The BCS championship game, which last year matched Oregon and Auburn, was watched by more people than the World Series, the NBA finals, the Stanley Cup finals, and the NCAA basketball finals too. Attendance at regular-season college football games last year hit a record high of 37.7 million people.

The sport is thriving. College football works and works well, because of its unique regular season and because of the bowl tradition and bowl experience for the student-athletes. No other sport has a structure or a history like college football, although every sport does have something special about its postseason. As the person who managed the NCAA men’s basketball tournament for 13 years and who now administers the BCS college football championship game, I think the differences among the sports should be celebrated, not vilified.

What works in football may not work in basketball, and vice-versa.

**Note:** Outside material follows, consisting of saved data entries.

theorem closeHeat_lanes {s : State} (sound : s.ResultsSound) (cause : HeatCause) :
    (s.closeHeat cause).results.map (·.lane) = s.results.map (·.lane) := by
  rw [closeHeat_results, (closeLanes_closeStep _).lanes, closeStart_lanes sound]

theorem closeStart_finishOf (s : State) (l : Nat) : s.closeStart.finishOf l = s.finishOf l := by
  have collector : s.closeStart.collector? l = s.collector? l := collector?_congr (by rw [closeStart_walls]) l
  obtain ⟨_, _, _, -, e⟩ := closeStart_shape s
  exact finishOf_congr (by rw [e]) (by rw [e]) collector

/-- What a close writes of a lane's record. -/
theorem closeHeat_core {s : State} (sound : s.ResultsSound) (cause : HeatCause) {r : LaneRecord} (mem : r ∈ s.results) :
    (s.closeHeat cause).core r.lane = some (coreUnfinished (coreFinished (s.finishOf r.lane)
      (r.status, r.finish, if s.heat.startTimer = none ∨ r.status = .dns then r.reaction
        else s.reaction r.lane (s.heatTime s.deckTime)))) := by
  have nodup : (s.closeStart.results.map (·.lane)).Nodup := by
    rw [closeStart_lanes sound]
    exact sound.1
  rw [core_congr (closeHeat_results s cause), closeLanes_core nodup (sound.2 r mem).1, closeStart_core sound mem,
    closeStart_finishOf]
  rfl

theorem closeHeat_collector {s : State} {l : Nat} (inside : l < 10) {c : Collector} (found : s.collector? l = some c)
    (cause : HeatCause) : (s.closeHeat cause).collector? l =
      some (if (s.arrivalOf c).isSome = true then { c with state := .closed, timer := none } else c) := by
  have before : s.closeStart.collector? l = some c := (collector?_congr (by rw [closeStart_walls]) l).trans found
  have plan : s.closeStart.heat.plan = s.heat.plan := by rw [closeStart_heat]
  have after : (s.closeHeat cause).collector? l = s.closeStart.closeLanes.collector? l :=
    collector?_congr (by rw [closeHeat_walls]) l
  rw [after, closeLanes_collector inside before, arrivalOf_congr plan]

/-- A close leaves no window open, whatever the lane (R86). -/
theorem closeHeat_windows {s : State} (below : ∀ x ∈ s.exchanges, x.lane < 10)
    (nodup : (s.exchanges.map (·.lane)).Nodup) (cause : HeatCause) :
    ∀ x ∈ (s.closeHeat cause).exchanges, x.window = none := by
  have started : s.closeStart.exchanges = s.exchanges := by
    obtain ⟨_, _, _, -, e⟩ := closeStart_shape s
    rw [e]
  have lanes := (closeLanes_closeStep s.closeStart).windowLanes
  rw [started] at lanes
  rw [closeHeat_exchanges]
  intro x mem
  have inside : x.lane < 10 := by
    have here : x.lane ∈ s.exchanges.map (·.lane) := by
      rw [← lanes]
      exact List.mem_map_of_mem mem
    obtain ⟨y, held, same⟩ := List.mem_map.mp here
    rw [← same]
    exact below y held
  have shut := closeLanes_windows s.closeStart ((mem_lanes x.lane).mpr inside)
  have once : (s.closeStart.closeLanes.exchanges.map (·.lane)).Nodup := by
    rw [lanes]
    exact nodup
  obtain ⟨y, found⟩ : ∃ y, s.closeStart.closeLanes.exchanges.find? (·.lane == x.lane) = some y :=
    Option.isSome_iff_exists.mp (List.find?_isSome.mpr ⟨x, mem, by simp⟩)
  have same : y = x := List.inj_on_of_nodup_map once (List.mem_of_find?_eq_some found) mem
    (by simpa using List.find?_some found)
  unfold State.openExchange at shut
  rw [found, same] at shut
  exact shut

/-- A lane whose status a close changes, or whose start it judges, is handed over (R93, R160). -/
theorem closeHeat_handedOver {s : State} (sound : s.ResultsSound) (cause : HeatCause) {r : LaneRecord}
    (mem : r ∈ s.results) (changes : (s.finishOf r.lane).isSome = true ∨ r.status = .swimming
      ∨ (s.heat.startTimer.isSome = true ∧ r.status ≠ .dns)) : (s.closeHeat cause).HandedOver r.lane := by
  have nodup : (s.closeStart.results.map (·.lane)).Nodup := by
    rw [closeStart_lanes sound]
    exact sound.1
  have core := closeStart_core sound mem
  have pending : s.closeStart.closeLanes.LanePending r.lane := by
    rcases changes with finishes | swims | ⟨waits, swam⟩
    · exact closeLanes_pending nodup (sound.2 r mem).1 core (.inl (by rw [closeStart_finishOf]; exact finishes))
    · exact closeLanes_pending nodup (sound.2 r mem).1 core (.inr swims)
    · exact (closeStart_pending sound waits mem swam).more (closeLanes_closeStep _).pends
  exact (pending.more (closeHeat_pendsMore s cause)).handedOver
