-- ==== Sys2Proof/Machine/Types.lean ====
section
/-! DEFINITION. The records the part holds: table entries (Chapter 1, Table 37), and the state of each block, with the
names of the manual's tables. Every type is plain data. -/

namespace Sys2Proof.Machine

/-- A sparse table by index, addresses strictly rising, no entry equal to the table's default (Ops.lean). -/
abbrev Tab (α : Type) := List (Nat × α)

/-! ## Loaded tables (Chapter 1) -/

/-- Service record, Table 9. -/
structure Service where
  enabled : Bool := false
  output : Nat := 0
  comps : Nat := 1
  outIds : List Nat := List.replicate 8 0x0010
  required : List Bool := List.replicate 8 false
  cutKey : Nat := 0
  hyst : Nat := 60
  debounce : Nat := 3
  failCount : Nat := 2
  floor : Nat := 150
  staleLimit : Nat := 900
  fastFailover : Bool := false
  act : Bool := false
  deriving DecidableEq, Repr

/-- Copy record, loaded fields, Table 10. The multiplex is 0–127 or `localMux`. -/
structure CopyRec where
  defined : Bool := false
  mux : Nat := 0
  src : List Nat := List.replicate 8 0
  deriving DecidableEq, Repr

/-- Ring membership, Table 12. -/
inductive Ring where
  | none | a | b
  deriving DecidableEq, Repr

/-- Multiplex entry, Table 12. -/
structure MuxRec where
  defined : Bool := false
  feed : Nat := 0
  head : Nat := 0
  dwell : Nat := 3
  ring : Ring := .none
  sigs : List Nat := []
  deriving DecidableEq, Repr

/-- Tuner role, Table 13. -/
inductive Role where
  | off | live | scan
  deriving DecidableEq, Repr

/-- Tuner entry other than its role, Table 13 (the role is `State.roles`, R18). -/
structure TunerRec where
  bus : Nat := 0
  addr : Nat := 0x08
  reach : BitVec 8 := 0
  measure : Nat := 0
  release : Option Nat := none
  acquireLimit : Nat := 1500
  relockLimit : Nat := 5000
  deriving DecidableEq, Repr

/-- Output entry, Table 14. -/
structure OutputRec where
  enabled : Bool := false
  rate : Nat := 8000
  deriving DecidableEq, Repr

/-- Sync count mode, Table 15. -/
inductive SyncMode where
  | packet | bit
  deriving DecidableEq, Repr

/-- Bus clock, Table 15. -/
inductive BusClock where
  | khz100 | khz400
  deriving DecidableEq, Repr

/-- Settings record, Table 15. -/
structure Settings where
  winLen : Nat := 1000
  lockCount : Nat := 4
  lossCount : Nat := 3
  syncMode : SyncMode := .packet
  excess : Nat := 400
  weight : Nat := 8
  shift : Nat := 2
  aShare : Nat := 3
  censusMin : Nat := 10
  censusPeriod : Nat := 30
  cutLimit : Nat := 1500
  hostRetry : Nat := 30
  busClock : BusClock := .khz100
  pollInterval : Nat := 10
  mgmtId : Nat := 0x1FF0
  replyId : Nat := 0x1FF1
  instId : Nat := 0x1FF2
  mask : BitVec 24 := 0
  deriving DecidableEq, Repr

/-- Step kind, Table 37. -/
inductive StepKind where
  | none | write | read | poll | wait
  deriving DecidableEq, Repr

/-- Step capture, Table 37. -/
inductive Capture where
  | none | margin
  deriving DecidableEq, Repr

/-- Recipe step, Table 37. -/
structure Step where
  kind : StepKind := .none
  addrOff : Nat := 0
  byteOff : Nat := 0
  count : Nat := 1
  mask : Byte := 0
  want : Byte := 0
  time : Nat := 1
  capture : Capture := .none
  next : Option Nat := none
  deriving DecidableEq, Repr

/-- The loaded tables of the MU's table memory (R2, R3), by index. -/
structure Tables where
  services : Tab Service := []
  copies : Tab CopyRec := []
  muxes : Tab MuxRec := []
  tuners : Tab TunerRec := []
  outputs : Tab OutputRec := []
  settings : Settings := {}
  steps : Tab Step := []
  pool : Tab Byte := []
  deriving DecidableEq, Repr

/-! ## Lane Framer (Chapter 2) -/

/-- Framer state, Table 18. -/
inductive FramerState where
  | idle | hunt | verify | locked | flywheel
  deriving DecidableEq, Repr

/-- A search for an alignment: HUNT and VERIFY, or the offline search (R29, R30, R35). -/
structure Search where
  /-- position of the next byte the search examines -/
  next : Nat := 0
  /-- position of the candidate byte, and the confirmation count -/
  cand : Option (Nat × Nat) := none
  /-- retained bytes from the candidate byte on -/
  buf : List Byte := []
  deriving DecidableEq, Repr

/-- Lane Framer state, Table 18. The candidate phase, the confirmation count and the offline search are read from
`search`; the retained bytes are `last` and `search.buf`. -/
structure Framer where
  state : FramerState := .idle
  /-- position of the next byte the lane takes (R26) -/
  pos : Nat := 0
  lockPhase : Option Nat := none
  miss : Nat := 0
  prevPhase : Option Nat := none
  search : Search := {}
  /-- the packet in progress, in LOCKED -/
  pkt : List Byte := []
  /-- the last delivered packet, retained for the offline search (R35) -/
  last : List Byte := []
  deriving DecidableEq, Repr

/-- What a Lane Framer hands on (Table 22). -/
inductive FramerEvent where
  /-- entry to LOCKED under R31: first-lock mark, realignment counted, lane was out of lock -/
  | lock (first realign wasOut : Bool)
  | packet (p : Packet)
  | syncError (amount : Nat)
  | loss
  deriving DecidableEq, Repr

/-! ## Identifier Tracker (Chapter 3) -/

/-- A binding of a track-list entry, Table 26 and R45. -/
structure Binding where
  svc : Nat
  slot : Nat
  comp : Nat
  /-- whole-window (or partial) -/
  whole : Bool
  /-- marked unobservable under R45 -/
  unobs : Bool
  deriving DecidableEq, Repr

/-- Track list entry, Table 26. -/
structure TrackEntry where
  ident : Nat
  sig : Bool := false
  bindings : List Binding := []
  lastCc : Option Nat := none
  repeated : Bool := false
  pkts : Nat := 0
  breaks : Nat := 0
  deriving DecidableEq, Repr

/-- The tracker of one lane: its track list (R44) and its lane census (R50). -/
structure Tracker where
  entries : List TrackEntry := []
  census : List (Nat × Nat) := []
  overflow : Nat := 0
  windows : Nat := 0
  deriving DecidableEq, Repr

/-- A census record that is present (R52). -/
structure CensusRecord where
  pairs : List (Nat × Nat)
  overflow : Nat
  deriving DecidableEq, Repr

/-! ## Quality Monitor (Chapter 4) -/

/-- Margin state, Table 34. -/
inductive MarginState where
  | fresh | held | none
  deriving DecidableEq, Repr

/-- A copy line of a window report, Table 34. -/
structure CopyLine where
  svc : Nat
  slot : Nat
  counts : List Nat
  breaks : Nat
  deriving DecidableEq, Repr

/-- Window report, Table 34. -/
structure Report where
  lane : Nat
  mux : Nat
  seq : Nat
  len : Nat
  p : Nat
  e : Nat
  sat : Bool
  y : Nat
  s : Nat
  r : Nat
  l : Nat
  margin : Nat
  marginState : MarginState
  mismatch : Bool
  lines : List CopyLine
  deriving DecidableEq, Repr

/-- Window state of one lane, Table 32. -/
structure QmLane where
  /-- start and length in force of the running window, in ms -/
  window : Option (Nat × Nat) := none
  seq : Nat := 0
  p : Nat := 0
  e : Nat := 0
  y : Nat := 0
  s : Nat := 0
  r : Nat := 0
  /-- whole milliseconds in lock, of the spells that have ended -/
  lockedMs : Nat := 0
  /-- start of the present spell in lock within the window -/
  lockSince : Option Nat := none
  sat : Bool := false
  pending : Option Report := none
  outstanding : Bool := false
  awaited : Bool := false
  lastFresh : Option Nat := none
  hold : Nat := 0
  degraded : Bool := false
  degCount : Nat := 0
  deriving DecidableEq, Repr

/-- Lifetime counters of one lane (R71). -/
structure Lifetime where
  p : Nat := 0
  e : Nat := 0
  y : Nat := 0
  s : Nat := 0
  r : Nat := 0
  deriving DecidableEq, Repr

/-! ## Tuner Bus Controller (Chapter 5) -/

/-- Run purpose, Table 38. -/
inductive Purpose where
  | tune | measure | release
  deriving DecidableEq, Repr

/-- Run outcome, Table 39. -/
inductive RunOutcome where
  | done | ackFail | pollTimeout | busStall | loopLimit | range | aborted
  deriving DecidableEq, Repr

/-- Where the executing step stands: a transfer under way, or a pause (R78 to R82). -/
inductive StepPhase where
  /-- a transfer of the step is under way -/
  | transfer
  /-- a POLL step between two reads, or a WAIT step -/
  | pause
  deriving DecidableEq, Repr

For example, the men’s college basketball championship game this year came down to a contest between #21 Connecticut and unranked Butler. As reported in the Wall Street Journal last spring, the equivalent championship game in football would have been between Virginia Tech and Northern Illinois. In college football, the best teams are identified by their performance over an entire season – not because they happened to get hot for a while. Other postseasons have distinctive features as well. The National Hockey League and the National Basketball Association are unusual because a majority of teams, 53 percent, qualify for the postseason. In the NFL last year, the NFC West winner, the Seattle Seahawks, made the playoffs with a 7-9 record, while five teams with better records, including one 10-6 team, did not.

I say vive la difference.

College basketball and college football are different creatures with singular cultures and traditions and there’s no reason they should become carbon copies of each other. But, as sports fans have proven, you can still love them both.

Bill Hancock is the executive director of the Bowl Championship Series.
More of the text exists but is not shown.